From Efficiency to Adaptivity: A Deeper Look at Adaptive Reasoning in Large Language Models

Recent advances in large language models (LLMs) have made reasoning a central benchmark for evaluating intelligence. While prior surveys focus on efficiency by examining how to shorten reasoning chains or reduce computation, this view overlooks a fundamental challenge: current LLMs apply uniform reasoning strategies regardless of task complexity, generating long traces for trivial problems while failing to extend reasoning for difficult tasks. This survey reframes reasoning through the lens of {adaptivity}: the capability to allocate reasoning effort based on input characteristics such as difficulty and uncertainty. We make three contributions. First, we formalize deductive, inductive, and abductive reasoning within the LLM context, connecting these classical cognitive paradigms with their algorithmic realizations. Second, we formalize adaptive reasoning as a control-augmented policy optimization problem balancing task performance with computational cost, distinguishing learned policies from inference-time control mechanisms. Third, we propose a systematic taxonomy organizing existing methods into training-based approaches that internalize adaptivity through reinforcement learning, supervised fine-tuning, and learned controllers, and training-free approaches that achieve adaptivity through prompt conditioning, feedback-driven halting, and modular composition. This framework clarifies how different mechanisms realize adaptive reasoning in practice and enables systematic comparison across diverse strategies. We conclude by identifying open challenges in self-evaluation, meta-reasoning, and human-aligned reasoning control.
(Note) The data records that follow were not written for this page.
/-! ## The decoder -/

/-- One instruction of format `f` from the front of `bs`, and the bytes after it. -/
def decode (f : Fmt) (bs : List Byte) : Except DecodeErr (Instr × List Byte) :=
  match f with
  | .cmd =>
    match bs with
    | b0 :: b1 :: b2 :: b3 :: rest =>
      match commandOf (u32le b0 b1 b2 b3) with
      | some i => .ok (i, rest)
      | none => .error (.reservedCommand (u32le b0 b1 b2 b3))
    | _ => .error .truncated
  | .hdr =>
    match bs with
    | b0 :: b1 :: b2 :: b3 :: rest =>
      .ok (headerInstr (headerMethod (u32le b0 b1 b2 b3)) (headerSize (u32le b0 b1 b2 b3)), rest)
    | _ => .error .truncated
  | .lzg =>
    match bs with
    | flag :: rest =>
      if flag = 0#8 then
        match rest with
        | b :: rest' => .ok (.lit b, rest')
        | _ => .error .truncated
      else if flag = 1#8 then
        match rest with
        | hi :: lo :: rest' => .ok (refOfToken (u16be hi lo), rest')
        | _ => .error .truncated
      else .error (.notABit flag)
    | _ => .error .truncated
  | .rlc =>
    match bs with
    | c :: rest =>
      if c.getLsbD 7 then
        match rest with
        | v :: rest' => .ok (.run (c.extractLsb' 0 7) v, rest')
        | _ => .error .truncated
      else .ok (.copy (c.extractLsb' 0 7), rest)
    | _ => .error .truncated
  | .hufTable =>
    match bs with
    | t :: r :: rest => .ok (.hufTable t r, rest)
    | _ => .error .truncated
  | .hufNode =>
    match bs with
    | b :: rest => .ok (.hufNode (nodeLeaf0 b) (nodeLeaf1 b) (nodeOffset b), rest)
    | _ => .error .truncated
  | .hufBit =>
    match bs with
    | b :: rest =>
      if b = 0#8 then .ok (.hufStep0, rest)
      else if b = 1#8 then .ok (.hufStep1, rest)
      else .error (.notABit b)
    | _ => .error .truncated
  | .hufLeaf8 =>
    match bs with
    | b :: rest => .ok (.hufLeaf8 b, rest)
    | _ => .error .truncated
  | .hufLeaf4 =>
    match bs with
    | b :: rest =>
      if b.extractLsb' 4 4 = 0#4 then .ok (.hufLeaf4 (b.extractLsb' 0 4), rest)
      else .error (.notANibble b)
    | _ => .error .truncated
  | .hufWord o =>
    match bs with
    | b0 :: b1 :: b2 :: b3 :: rest => .ok (.hufWord (codeWordOf o b0 b1 b2 b3), rest)
    | _ => .error .truncated
  | .zlibMagic =>
    match bs with
    | b :: rest => if b = zlibMagicByte then .ok (.zlibMagic, rest) else .error (.notZlibMagic b)
    | _ => .error .truncated
  | .xpckMagic =>
    match bs with
    | b0 :: b1 :: b2 :: b3 :: rest =>
      if [b0, b1, b2, b3] = xpckMagicBytes then .ok (.xpckMagic, rest) else .error .notXpckMagic
    | _ => .error .truncated
  | .xph =>
    match bs with
    | m0 :: m1 :: m2 :: m3 :: c0 :: c1 :: i0 :: i1 :: n0 :: n1 :: d0 :: d1 :: f0 :: f1 ::
        l0 :: l1 :: k0 :: k1 :: k2 :: k3 :: rest =>
      if [m0, m1, m2, m3] = xpckMagicBytes then
        .ok (.xph (u16le c0 c1) (u16le i0 i1) (u16le n0 n1) (u16le d0 d1) (u16le f0 f1) (u16le l0 l1)
          (u32le k0 k1 k2 k3), rest)
      else .error .notXpckMagic
    | _ => .error .truncated
  | .xphOpen =>
    match bs with
    | m0 :: m1 :: m2 :: m3 :: c0 :: c1 :: i0 :: i1 :: n0 :: n1 :: d0 :: d1 :: f0 :: f1 :: rest =>
      if [m0, m1, m2, m3] = xpckMagicBytes then
        .ok (.xph (u16le c0 c1) (u16le i0 i1) (u16le n0 n1) (u16le d0 d1) (u16le f0 f1) 0#16 0#32, rest)
      else .error .notXpckMagic
    | _ => .error .truncated
  | .xpr =>
    match bs with
    | c0 :: c1 :: c2 :: c3 :: n0 :: n1 :: o0 :: o1 :: s0 :: s1 :: oh :: sh :: rest =>
      .ok (.xpr (u32le c0 c1 c2 c3) (u16le n0 n1) (u16le o0 o1) (u16le s0 s1) oh sh, rest)
    | _ => .error .truncated
  | .countField =>
    match bs with
    | f1 :: f2 :: rest => .ok (.countField f1 f2, rest)
    | _ => .error .truncated
  | .fls =>
    match parseFileList bs with
    | .ok (ms, rest) => .ok (.fls ms, rest)
    | .error e => .error e
  | .rpt =>
    match bs with
    | w0 :: w1 :: w2 :: w3 :: c0 :: c1 :: c2 :: c3 :: o0 :: o1 :: o2 :: o3 :: l0 :: l1 :: l2 :: l3 :: rest =>
      if u32le w0 w1 w2 w3 = 5#32 then
        .ok (.rptEntry (u32le c0 c1 c2 c3) (u32le o0 o1 o2 o3) (u32le l0 l1 l2 l3), rest)
      else .error (.notAReport (u32le w0 w1 w2 w3))
    | _ => .error .truncated

/-! ## The encoder -/

/-- The words of an instruction, with Huffman code words in order `o`. A flag bit or code bit is the leading byte 0 or
1 (log 22). -/
def encodeIn (o : WordOrder) (i : Instr) : List Byte :=
  match i with
  | .nop => le32 0#32
  | .decHdr => le32 1#32
  | .encHdr => le32 2#32
  | .decompress => le32 3#32
  | .lzDec => le32 4#32
  | .hufDec => le32 5#32
  | .rleDec => le32 6#32
  | .lzEnc => le32 7#32
  | .crc32 => le32 8#32
  | .xpckOpen => le32 9#32
  | .xpckPack => le32 10#32
  | .cmdReserved11 => le32 11#32
  | .cmdReserved12 => le32 12#32
  | .cmdReserved13 => le32 13#32
  | .cmdReserved14 => le32 14#32
  | .cmdReserved15 => le32 15#32
  | .store size => le32 (headerWord 0#3 size)
  | .lz size => le32 (headerWord 1#3 size)
  | .huf4 size => le32 (headerWord 2#3 size)
  | .huf8 size => le32 (headerWord 3#3 size)
  | .rle size => le32 (headerWord 4#3 size)
  | .zlib size => le32 (headerWord 5#3 size)
  | .method6 size => le32 (headerWord 6#3 size)
  | .method7 size => le32 (headerWord 7#3 size)
  | .lit b => [0#8, b]
  | .ref len3 disp => 1#8 :: be16 (lzToken len3 disp)
  | .run n3 v => [1#1 ++ n3, v]
  | .copy n1 => [0#1 ++ n1]
  | .hufTable t r => [t, r]
  | .hufNode l0 l1 off => [nodeByte l0 l1 off]
  | .hufStep0 => [0#8]
  | .hufStep1 => [1#8]
  | .hufLeaf8 s => [s]
  | .hufLeaf4 s => [0#4 ++ s]
  | .hufWord c => codeWordBytes o c
  | .zlibMagic => [zlibMagicByte]
  | .xpckMagic => xpckMagicBytes
  | .xph c i n d f l k => xpckMagicBytes ++ le16 c ++ le16 i ++ le16 n ++ le16 d ++ le16 f ++ le16 l ++ le32 k
  | .xpr c n ol sl oh sh => le32 c ++ le16 n ++ le16 ol ++ le16 sl ++ [oh, sh]
  | .countField f1 f2 => [f1, f2]
  | .fls ms => fileListBytes ms
  | .rptEntry c o l => le32 5#32 ++ le32 c ++ le32 o ++ le32 l

/-- The words of an instruction under the default `HUF_WORD_ORDER = big`. -/
def encode (i : Instr) : List Byte := encodeIn .big i

/-- The format an instruction belongs to (the opcode table's "format"). -/
def fmtOf (o : WordOrder) (i : Instr) : Fmt :=
  match i with
  | .nop | .decHdr | .encHdr | .decompress | .lzDec | .hufDec | .rleDec | .lzEnc | .crc32 | .xpckOpen | .xpckPack
  | .cmdReserved11 | .cmdReserved12 | .cmdReserved13 | .cmdReserved14 | .cmdReserved15 => .cmd
  | .store _ | .lz _ | .huf4 _ | .huf8 _ | .rle _ | .zlib _ | .method6 _ | .method7 _ => .hdr
  | .lit _ | .ref _ _ => .lzg
  | .run _ _ | .copy _ => .rlc
  | .hufTable _ _ => .hufTable
  | .hufNode _ _ _ => .hufNode
  | .hufStep0 | .hufStep1 => .hufBit
  | .hufLeaf8 _ => .hufLeaf8
  | .hufLeaf4 _ => .hufLeaf4
  | .hufWord _ => .hufWord o
  | .zlibMagic => .zlibMagic
  | .xpckMagic => .xpckMagic
  | .xph _ _ _ _ _ _ _ => .xph
  | .xpr _ _ _ _ _ _ => .xpr
  | .countField _ _ => .countField
  | .fls _ => .fls
  | .rptEntry _ _ _ => .rpt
翻译：近期大型语言模型（LLMs）的进展使推理成为评估智能的核心基准。尽管先前的综述聚焦于通过缩短推理链或减少计算来提升效率，但这一视角忽视了一个根本性挑战：当前LLMs无论任务复杂度如何均采用统一的推理策略，导致对简单问题生成冗长轨迹，而对困难任务则无法扩展推理深度。本综述通过{适应性}视角重构推理：即根据输入特性（如难度和不确定性）分配推理资源的能力。我们做出三项贡献。首先，我们在LLM框架内形式化演绎、归纳和溯因推理，将这些经典认知范式与其算法实现相联系。其次，我们将自适应推理形式化为控制增强的策略优化问题，平衡任务性能与计算成本，区分学习型策略与推理时控制机制。第三，我们提出系统分类法，将现有方法归纳为：通过强化学习、监督微调和学习型控制器内化适应性的训练型方法，以及通过提示条件化、反馈驱动终止和模块化组合实现适应性的免训练方法。该框架阐明了不同机制在实践中实现自适应推理的方式，并支持跨多样化策略的系统性比较。最后，我们指出了自我评估、元推理及人机对齐推理控制等领域的开放挑战。